● Data supplied:
-- ==== Sys2Proof/Machine/Return.lean ====
section
/-! DEFINITION. Entry into RETURN (R450, R502, R592, R593, R598). -/
namespace Sys2Proof.Machine

/-! ### The two requests -/

def isKeyUpdate : OpKind → Bool | .keyUpdate _ => true | _ => false
/-- Step 1 of R592: every outlet leaves service. -/
def Replica.leaveService (r : Replica) (v : Env) : Replica :=
  r.eachOut fun o r =>
    let r := r.setVs o { r.vs o with outOfService := true }
    let st := r.ostate o
    if osCableCheck ≤ st && st ≤ osCharging then r.stopOutlet v o ocHostStop
    else if st = osCommission then r.goto v o osStopping (some ocHostStop)
    else if st = osStopping || st = osUnavailable then r else r.goto v o osUnavailable
/-- device.return (R450, R598): the second role with the same NONCE begins the entry. Outside DEPLOYED the life cycle has no such step
(R501). -/
def execDeviceReturn (n : Sess) (tag : Nat) (nonce : List Byte) (s : State) : Result :=
  s.host n tag 0x0405 rolesBoth false fun t r =>
    let role := (r.ses n).role
    let first : Replica × Resp := (r.withHosts fun h => { h with ret := some (role, nonce) }, { detail := 1 })
    if nonce.length ≠ 8 then (r, refuse hsBadFormat)
    else if r.lifeCycle ≠ 2 || r.hosts.returning ≠ .no then (r, refuse hsWrongState)
    else match r.hosts.ret with
      | none => first
      | some (role', nonce') =>
        if nonce' ≠ nonce || role' = role then first
        else if r.running isStage ≠ [] || r.running isActivation ≠ [] || r.running isKeyUpdate ≠ [] || r.phase ≠ 0 then (r, refuse hsBusy)
        else ((r.leaveService t.env).withHosts fun h => { h with ret := none, returning := .closing }, { detail := 2 })

/-! ### Steps 3 to 5 -/

/-- The OEM-signed parts of a slot are erased (R593). -/
def Local.eraseOem (l : Local) (s : Nat) : Local :=
  { l with mram := ((l.parts s).filter fun x => x.signer ≠ 0).foldl (fun m x =>
      m.copyRange [] (slotBase s + 4096 * x.first) 0 (4096 * x.count)) l.mram }
/-- UPDATE_ROOT and BRANCH slots of the roles become INVALID, which orphans what hangs below them; the material of every OPERATOR and OEM slot
is gone (R502, R593). -/
def Replica.eraseKeys (r : Replica) (v : Env) : Replica :=
  let old := r
  let ours (r : Replica) (n : Nat) : Bool := r.keyRole n = 1 || r.keyRole n = 2
  let r := (List.range 128).foldl (fun r n =>
    if ours r n && r.keyState n = 1 && (r.keyUsage n = 1 || r.keyUsage n = 2) then r.invalidate n else r) r
  let r := (List.range 128).foldl (fun r n => if ours r n then r.setMaterial n [] else r) r
  r.keysChanged old v
/-- What RETURN erases in a pavilion's stores (R593). -/
def Pavilion.eraseStores (v : Pavilion) (e : Env) : Pavilion :=
  let l := (v.loc.eraseOem 0).eraseOem 1
  let r := v.rep.eraseKeys e
  let r : Replica := { r with
    params := [], paramRegs := [], rwl := [], committed := false, owners := Vector.replicate 24 none
    hosts := { r.hosts with certs := [], pending := none, staged := none }
    safety := { r.safety with inForce := [], before := [] } }
  let r := ((r.wr .UPD_STATUS_PENDING_PARAM 0).wr .SAF_STATUS_CONF 0).wr .SAF_CONFIRMED_CHECK 0
  { loc := { l with paramRegs := [], rwl := [] }, rep := r }
/-- The life-cycle state becomes RETURN (step 5); a second Gatehouse follows at its join. -/
def Replica.enterReturn (r : Replica) (v : Env) : Replica :=
  let r := ((r.wr .KEY_STATUS_LC lcReturn).raise .KEY_EVENT_LC_ADVANCE).journal v.now locAon 0xFF detected reLogged 0
  r.withHosts fun h => { h with returning := .reset }
/-- Steps 3 to 5 of R592. -/
def Site.returnDone (t : Site) : Site :=
  let t := t.onStep fun v =>
    let r := v.rep.eachGrp fun g r => r.setLink' t.env g lsDisabled
    let r := (List.range 12).foldl (fun r d => r.linkDown d dsDisabled) r
    { loc := (List.range 32).foldl (fun l i => l.wr .LSW_CCTRL_ON 0 i) v.loc, rep := { r with safety := { r.safety with gates := 0 } } }
  let t := t.takeSwitches
  let t := (t.modPav .A fun v => v.eraseStores t.env).modPav .B fun v => v.eraseStores t.env
  t.onLog fun r => r.enterReturn t.env
def Site.returning (t : Site) : Returning := match t.leader with | some p => (t.pav p).rep.hosts.returning | none => .no

/-- At an allocation tick: the entry goes on when no transaction is open. -/
def Site.returnTick (t : Site) : Site :=
  match t.leader with
  | none => t
  | some p => if t.returning = .closing && (t.pav p).rep.legal.meters.toList.all fun m => m.tx.isNone then t.returnDone else t
/-- 60 s after step 1 (R592). -/
def execReturnCloseTimeout (s : State) : Result := s.run fun t => if t.returning = .closing then t.returnDone else t
/-- Step 6. -/
def execReturnLifecycleReset (s : State) : Result := s.run fun t => if t.returning = .reset then t.deviceReset rcLifecycle else t

end Sys2Proof.Machine
end

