-- ==== Sys2Proof/Machine/Dispatch.lean ====
section
/-! DEFINITION. One arm per command, each a direct call of its meaning. -/
namespace Sys2Proof.Machine
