-- ==== Sys2Proof/Certificates/Slice0/Obligations.lean ====
section
/-! DEFINITION. The statements about the model, from the numbered rules of the spec. -/
open Sys2Proof Sys2Proof.Machine

/-- A step carries out the command at the front of the queue on the rest -/
def Obligations.StepRunsFrontCommand : Prop :=
  ∀ (c : Instr) (rest : List Instr) (s : State), s.pending = c :: rest → step s = exec c { s with pending := rest }

/-- No command faults or is refused, and none touches the queue -/
def Obligations.EveryCommandIsCarriedOut : Prop :=
  ∀ (c : Instr) (s : State), ∃ t : Site, exec c s = .next { s with site := t }

/-- With no command waiting, one 5 ns tick passes. Rests in part on the model's choices of log entry 4 -/
def Obligations.EmptyQueueIsOneTick : Prop :=
  ∀ s : State, s.pending = [] → ∃ t : State, step s = .next t ∧ t.pending = [] ∧ t.site.ticks = s.site.ticks + 1 ∧
    t.site.com.sun.a.rate = s.site.com.sun.a.rate ∧ t.site.com.sun.b.rate = s.site.com.sun.b.rate

/-- After power-on reset nothing runs, no memory holds a byte and the registers stand at their reset values. Rests in part on the model's choices of log entries 3, 62, 183 -/
def Obligations.ResetLeaves : Prop :=
  let s := State.reset
  (∀ (p : Pav) (e : Eng), s.site.eng p e = {}) ∧ ({} : Engine).run = .stopped ∧ ({} : Engine).gpr = Vector.replicate 32 0 ∧
    ({} : Engine).acc = Vector.replicate 8 0 ∧ ({} : Engine).flags = 0 ∧
    (∀ p : Pav, (s.site.pav p).loc.inReset = true ∧ (s.site.pav p).loc.sram = [] ∧ (s.site.pav p).loc.mram = [] ∧
      s.site.role p = roleSetAside ∧ (s.site.pav p).loc.rd .FBR_CTRL_MODE = Field.FBR_CTRL_MODE.info.reset ∧
      (∀ (f : Field) (i : Nat), (s.site.pav p).loc.rd f i = f.info.reset)) ∧
    (∀ (f : Field) (i : Nat), s.site.com.rd f i = f.info.reset) ∧ s.pending = []

/-- The state after reset is sound -/
def Obligations.ResetIsSound : Prop :=
  State.reset.sound

/-- Every step keeps g0 at zero, every queue within 16 entries and every write buffer within 4 stores -/
def Obligations.EveryStepKeepsEnginesSound : Prop :=
  ∀ s t : State, s.enginesSound → step s = .next t → t.enginesSound

/-- Every step keeps every memory of the site in canonical form -/
def Obligations.EveryStepKeepsMemoriesCanonical : Prop :=
  ∀ s t : State, s.memWf → step s = .next t → t.memWf

/-- A register field holds what was written, cut to its width, and raising a flag counts its event -/
def Obligations.RegisterFieldLaws : Prop :=
  ∀ (r : Regs) (f g : Field) (v i j : Nat),
    (r.wr f v i).rd f i = v % 2 ^ f.info.width ∧ ((g ≠ f ∨ j ≠ i) → (r.wr f v i).rd g j = r.rd g j) ∧
      ∀ (c : Field) (k : Nat), f.info.acc = .W1C → f.info.width = 1 → f.counter i = some (c, k) → c ≠ f →
        (r.raise f i).rd f i = 1 ∧ (r.raise f i).rd c k = (r.rd c k + 1) % 2 ^ c.info.width

/-- Class 0x0 without saturation: results, and nothing else changes -/
def Obligations.RegisterAluResults : Prop :=
  ∀ (p : Pav) (e : Eng) (d s1 s2 : Gpr) (s : State), s.site.ready p e = true →
    exec (.add p e d s1 s2) s = .next (s.put p e d fun en => en.g s1 + en.g s2) ∧
    exec (.sub p e d s1 s2) s = .next (s.put p e d fun en => en.g s1 - en.g s2) ∧
    exec (.and p e d s1 s2) s = .next (s.put p e d fun en => en.g s1 &&& en.g s2) ∧
    exec (.or p e d s1 s2) s = .next (s.put p e d fun en => en.g s1 ||| en.g s2) ∧
    exec (.xor p e d s1 s2) s = .next (s.put p e d fun en => en.g s1 ^^^ en.g s2) ∧
    exec (.sll p e d s1 s2) s = .next (s.put p e d fun en => en.g s1 <<< ((en.g s2).toNat % 32)) ∧
    exec (.srl p e d s1 s2) s = .next (s.put p e d fun en => en.g s1 >>> ((en.g s2).toNat % 32)) ∧
    exec (.sra p e d s1 s2) s = .next (s.put p e d fun en => (en.g s1).sshiftRight ((en.g s2).toNat % 32)) ∧
    exec (.slt p e d s1 s2) s = .next (s.put p e d fun en => if (en.g s1).toInt < (en.g s2).toInt then 1 else 0) ∧
    exec (.sltu p e d s1 s2) s = .next (s.put p e d fun en => if (en.g s1).toNat < (en.g s2).toNat then 1 else 0) ∧
    exec (.min p e d s1 s2) s = .next (s.put p e d fun en => BitVec.ofInt 32 (min (en.g s1).toInt (en.g s2).toInt)) ∧
    exec (.max p e d s1 s2) s = .next (s.put p e d fun en => BitVec.ofInt 32 (max (en.g s1).toInt (en.g s2).toInt)) ∧
    exec (.minu p e d s1 s2) s = .next (s.put p e d fun en => BitVec.ofNat 32 (min (en.g s1).toNat (en.g s2).toNat)) ∧
    exec (.maxu p e d s1 s2) s = .next (s.put p e d fun en => BitVec.ofNat 32 (max (en.g s1).toNat (en.g s2).toNat)) ∧
    exec (.mul p e d s1 s2) s = .next (s.put p e d fun en => BitVec.ofNat 32 ((en.g s1).toNat * (en.g s2).toNat)) ∧
    exec (.mulh p e d s1 s2) s = .next (s.put p e d fun en => BitVec.ofInt 32 ((en.g s1).toInt * (en.g s2).toInt / 2 ^ 32)) ∧
    exec (.mulhu p e d s1 s2) s = .next (s.put p e d fun en => BitVec.ofNat 32 ((en.g s1).toNat * (en.g s2).toNat / 2 ^ 32))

● Work task:
Look above for the line with "def Obligations.RegisterFieldLaws : Prop" and the line with "exec (.and p"; transcribe both and all lines in between, exactly, and nothing else.

● Task response:
def Obligations.RegisterFieldLaws : Prop :=
  ∀ (r : Regs) (f g : Field) (v i j : Nat),
    (r.wr f v i).rd f i = v % 2 ^ f.info.width ∧ ((g ≠ f ∨ j ≠ i) → (r.wr f v i).rd g j = r.rd g j) ∧
      ∀ (c : Field) (k : Nat), f.info.acc = .W1C → f.info.width = 1 → f.counter i = some (c, k) → c ≠ f →
        (r.raise f i).rd f i = 1 ∧ (r.raise f i).rd c k = (r.rd c k + 1) % 2 ^ c.info.width

/-- Class 0x0 without saturation: results, and nothing else changes -/
def Obligations.RegisterAluResults : Prop :=
  ∀ (p : Pav) (e : Eng) (d s1 s2 : Gpr) (s : State), s.site.ready p e = true →
    exec (.add p e d s1 s2) s = .next (s.put p e d fun en => en.g s1 + en.g s2) ∧
    exec (.sub p e d s1 s2) s = .next (s.put p e d fun en => en.g s1 - en.g s2) ∧
    exec (.and p e d s1 s2) s = .next (s.put p e d fun en => en.g s1 &&& en.g s2) ∧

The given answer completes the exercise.